* [Raw data]

/-- An accepted HELLO_REPLY. While PROBING: ACTIVE with the reply's values, LINK_UP, ATTACH DONE, a cycle or the
keep-alive timer started (R138, R139). While RECOVERING: ACTIVE with the reply's values; a fresh module halts every
window with a queue or a possible queue (MODULE_RESET), a window out of the new bounds halts (FAR_RANGE), and every
other window keeps its state (R145, R146). In a state whose queues and slots fit together the whole next state is given:
the records, answers (log 11), tags and slots of the halted windows, the OPEN or FLUSH that ran for one of them FAILED
with the cause (R63, R114 to R116), the cycle or keep-alive start, the attempt after a halt, the head-at-cycle-start
mark on every head of a PERIODIC window as the whole step leaves them (R124, R125, R129, R130, R145), and the choice.
That the attempt stands before the choice is the model's choice (log 3), and that a head which the attempt makes is
marked with the others is the model's reading (log 4). -/
def Obligations.HelloReplyAccepted : Prop :=
  ∀ (s : State) (c : BitVec 32) (l : BitVec 16) (fresh : Bool),
    1 ≤ c.toNat → c.toNat ≤ 4194304 → 32 ≤ l.toNat → l.toNat ≤ 256 →
    let active := { s.link with state := .active, capacity := c.toNat, packetLimit := l.toNat, timeoutRun := 0,
                                probeTimer := none, recoveryTimer := none }
    (s.link.state = .probing →
      ∃ t, exec (.helloReplyReceived c l fresh) s = .next t ∧ t.link = active ∧
        t.ev.devicePending &&& DeviceKind.linkUp.bit ≠ 0 ∧
        (s.runsLong .attach = true →
          t.cmd = { s.cmd with long := { s.cmd.long with state := .done, detail := .none } } ∧
          t.ev.devicePending &&& DeviceKind.commandDone.bit ≠ 0) ∧
        (s.arb.mode = .cycled → t.arb.cycleCount = s.arb.cycleCount + 1 ∧
          t.arb.cycleTimer = some ⟨0, s.arb.cycleLength⟩) ∧
        (s.arb.mode = .free → t.arb.cycleTimer = none ∧ t.arb.keepAliveTimer = some 0) ∧
        (∀ w : WinId, (t.win w).state = (s.win w).state ∧ (t.win w).defn = (s.win w).defn ∧
          (t.win w).queue = (s.win w).queue ∧ (t.win w).seqBit = (s.win w).seqBit) ∧ t.acc = s.acc ∧ t.out = s.out) ∧
    (s.link.state = .recovering → TransferLaw s →
      let cause := fun (w : WinId) =>
        if fresh = true ∧ (s.win w).state ∈ [.opened, .held, .fenced, .closing] then some FaultCause.moduleReset
        else if (s.win w).state ∈ [.syncing, .opened, .held, .fenced, .closing] ∧
            (s.win w).defn.any (fun d => c.toNat < (d.farBase.toNat + d.size) / 1024 || l.toNat < d.packetSize) = true
          then some FaultCause.farRange
        else none
      let back := State.raiseDevice { s with
        link := active
        arb := { s.arb with cycleTimer := none, keepAliveTimer := none, marker := none } } .recovered
      let halted := haltedTogether back cause
      let tried := fun (b : State) => if allWindows.any fun w => (cause w).isSome then b.attempt else b
      exec (.helloReplyReceived c l fresh) s = .next (match s.arb.mode with
        | .cycled => (headsMarked (tried (cycleStarted halted))).choose
        | .free => (tried { halted with arb := { halted.arb with keepAliveTimer := some 0 } }).choose)) ∧
    (s.link.state = .recovering →
      ∃ t, exec (.helloReplyReceived c l fresh) s = .next t ∧ t.link = active ∧
        t.ev.devicePending &&& DeviceKind.recovered.bit ≠ 0 ∧
        (∀ (w : WinId) (d : Definition), (s.win w).state.live = true → (s.win w).defn = some d →
          let resets := fresh = true ∧ (s.win w).state ≠ .syncing
          let outside := c.toNat < (d.farBase.toNat + d.size) / 1024 ∨ l.toNat < d.packetSize
          (resets → (t.win w).state = .halted ∧ (t.win w).fault.map (·.cause) = some .moduleReset) ∧
          (¬resets → outside → (t.win w).state = .halted ∧ (t.win w).fault.map (·.cause) = some .farRange) ∧
          (¬resets → ¬outside → (t.win w).state = (s.win w).state ∧ (t.win w).fault = (s.win w).fault)) ∧
        (∀ w : WinId, (s.win w).state.live = false → (t.win w).state = (s.win w).state ∧
          (t.win w).fault = (s.win w).fault) ∧
        (∀ w : WinId, (t.win w).defn = (s.win w).defn ∧ (t.win w).pages = (s.win w).pages ∧
          (t.win w).seqBit = (s.win w).seqBit))

/-- SIGNAL_PRESENT only sets the condition, and so does LOSS_OF_SIGNAL outside ACTIVE. In ACTIVE the link is lost: it is
RECOVERING with both timers started, RECOVERIES and the event, every SENDING or AWAITING exchange rewound to READY and
the rest of each window kept, the arbiter's timers stopped and a HELLO sent or pending (R143, R144). -/
def Obligations.SignalReports : Prop :=
  ∀ s : State,
    exec .signalPresent s = .next { s with link := { s.link with signalPresent := true } } ∧
    (s.link.state ≠ .active →
      exec .lossOfSignal s = .next { s with link := { s.link with signalPresent := false } }) ∧
    (s.link.state = .active → ∃ t, exec .lossOfSignal s = .next t ∧
      t.link = { s.link with state := .recovering, signalPresent := false, timeoutRun := 0, probeTimer := some 0
                             recoveryTimer := some 0 } ∧
      (∀ w : WinId, t.win w = { s.win w with exchange := (s.win w).exchange.map fun x =>
        { x with state := match x.state with
          | .backoff e => .backoff e
          | .ready | .sending | .awaiting _ _ _ => .ready } }) ∧
      t.arb = { s.arb with
        cycleTimer := none, keepAliveTimer := none
        marker := if s.arb.transmitter = none then none else some .hello
        transmitter := if s.arb.transmitter = none then some .hello else s.arb.transmitter } ∧
      t.ev.counters = s.ev.counters.grow .recoveries 1 ∧
      t.ev.devicePending = s.ev.devicePending ||| DeviceKind.recovering.bit ∧
      t.slots = s.slots ∧ t.staging = s.staging ∧ t.acc = s.acc ∧ t.eng = s.eng ∧ t.cmd = s.cmd ∧ t.out = s.out)

/-! ### The far module -/

/-- A far module that keeps its duties writes a resent WRITE once: whatever stood before, a second sending of a packet
whose first sending it acknowledged leaves its memory as the first left it (R90, R91). -/
def Obligations.ResentWriteWrittenOnce : Prop :=
  ∀ (m m₁ m₂ : FarModule) (w : WinId) (bit : Bool) (far : FarAddr) (data : List Byte),
    Answers true m (.write w bit far data) (some (.ack w bit false)) m₁ →
    Answers true m₁ (.write w bit far data) (some (.ack w bit false)) m₂ → m₂ = m₁

/-! ### Laws that every step keeps -/

/-- Every law of Safety.lean holds of the state after a reset. -/
def Obligations.LawsHoldAtReset : Prop :=
  AttnLaw State.reset ∧ FaultLaw State.reset ∧ DefinedLaw State.reset ∧ OverlapLaw State.reset ∧
    BoundsLaw State.reset ∧ LiveLinkLaw State.reset ∧ ExchangeLaw State.reset ∧ BudgetLaw State.reset ∧
    ModeLaw State.reset ∧ SendingLaw State.reset ∧ ProbeLaw State.reset ∧ SyncLaw State.reset ∧
    TransferLaw State.reset ∧ TagLaw State.reset ∧ HeadLaw State.reset ∧ NakLaw State.reset ∧ TimerLaw State.reset ∧
    IdleLaw State.reset ∧ SettledLaw State.reset

/-- R167: ATTN has the level of the law after every step. R32, R68, R132, R142, R148 and section 9.4: the parameters,
counts and pages stay in their ranges. -/
def Obligations.AttnAndBoundsAreKept : Prop := Kept AttnLaw ∧ Kept BoundsLaw

/-- R21, R83 and section 1.1: a window has a fault record exactly when HALTED, a definition exactly outside UNUSED, and
an exchange only as R83 allows. R3: no address lies in the ranges of two windows that are not UNUSED. -/
def Obligations.WindowRecordsAndRangesFit : Prop :=
  Kept (fun s => ExchangeLaw s ∧ FaultLaw s ∧ DefinedLaw s) ∧ Kept (fun s => ExchangeLaw s ∧ OverlapLaw s)

/-- R135, R136 and R11 to R13: a window in service has a link that is ACTIVE or RECOVERING; the link is PROBING exactly
while ATTACH runs; a window is SYNCING exactly while OPEN runs for it. Kept together with R83, which lets only a window in
service have an exchange. -/
def Obligations.LinkAndLongCommandsAgree : Prop := Kept fun s => ExchangeLaw s ∧ LiveLinkLaw s ∧ ProbeLaw s ∧ SyncLaw s

/-- R126 and R128: a remaining budget exists exactly for a PERIODIC definition and never passes its budget, and in FREE
mode no PERIODIC window is in service. R111: no exchange accrues more NAK time than its window's limit. -/
def Obligations.BudgetsModeAndNakTimeAgree : Prop :=
  Kept (fun s => ExchangeLaw s ∧ BudgetLaw s ∧ ModeLaw s) ∧ Kept (fun s => ExchangeLaw s ∧ NakLaw s)

/-- R121, R122: an exchange that is SENDING is the one in the transmitter; and while the transmitter is FREE no marker is
pending, and no exchange is eligible (R85) in a STRICT or POSTED window, or in a PERIODIC window whose budget it fits. -/
def Obligations.TransmitterNeverIdlesWithACandidate : Prop := Kept fun s => SendingLaw s ∧ IdleLaw s

/-- R25: after every step the presented request waits for exactly what an attempt would find. That the attempt is made
inside the step of the row that causes it is the model's reading of R25 (log 4). -/
def Obligations.RequestNeverWaitsNeedlessly : Prop := Kept SettledLaw

/-- R8, R44 to R47 and R72: the slots, the queues and the reservations fit together. -/
def Obligations.QueuesSlotsAndStagingAgree : Prop := Kept TransferLaw

/-- R29 and R32: the tag order table and the downstream count say what is outstanding. -/
def Obligations.TagTableTellsWhatIsOutstanding : Prop := Kept fun s => TransferLaw s ∧ TagLaw s

/-- R36, R47, R49, R84 and R105: a WRITE or READ exchange is the head's packet at bytes done with the window's sequence
bit, and the progress of every transfer stays within its size. -/
def Obligations.ExchangeIsTheHeadsPacket : Prop := Kept fun s => TransferLaw s ∧ ExchangeLaw s ∧ HeadLaw s

/-- R123, R124, R130, R137: which timers run, and which marker may be pending, in each link state and mode. -/
def Obligations.TimersFitTheLinkState : Prop := Kept TimerLaw

end
end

* [Your instructions] All lines from the one containing "no marker is" to the last line of the material above must be copied exactly, and only those.

* [Answer section]
/-- R121, R122: an exchange that is SENDING is the one in the transmitter; and while the transmitter is FREE no marker is
pending, and no exchange is eligible (R85) in a STRICT or POSTED window, or in a PERIODIC window whose budget it fits. -/
def Obligations.TransmitterNeverIdlesWithACandidate : Prop := Kept fun s => SendingLaw s ∧ IdleLaw s

/-- R25: after every step the presented request waits for exactly what an attempt would find. That the attempt is made
inside the step of the row that causes it is the model's reading of R25 (log 4). -/
def Obligations.RequestNeverWaitsNeedlessly : Prop := Kept SettledLaw

/-- R8, R44 to R47 and R72: the slots, the queues and the reservations fit together. -/
def Obligations.QueuesSlotsAndStagingAgree : Prop := Kept TransferLaw

/-- R29 and R32: the tag order table and the downstream count say what is outstanding. -/
def Obligations.TagTableTellsWhatIsOutstanding : Prop := Kept fun s => TransferLaw s ∧ TagLaw s

/-- R36, R47, R49, R84 and R105: a WRITE or READ exchange is the head's packet at bytes done with the window's sequence
bit, and the progress of every transfer stays within its size. -/
def Obligations.ExchangeIsTheHeadsPacket : Prop := Kept fun s => TransferLaw s ∧ ExchangeLaw s ∧ HeadLaw s

/-- R123, R124, R130, R137: which timers run, and which marker may be pending, in each link state and mode. -/
def Obligations.TimersFitTheLinkState : Prop := Kept TimerLaw

end
end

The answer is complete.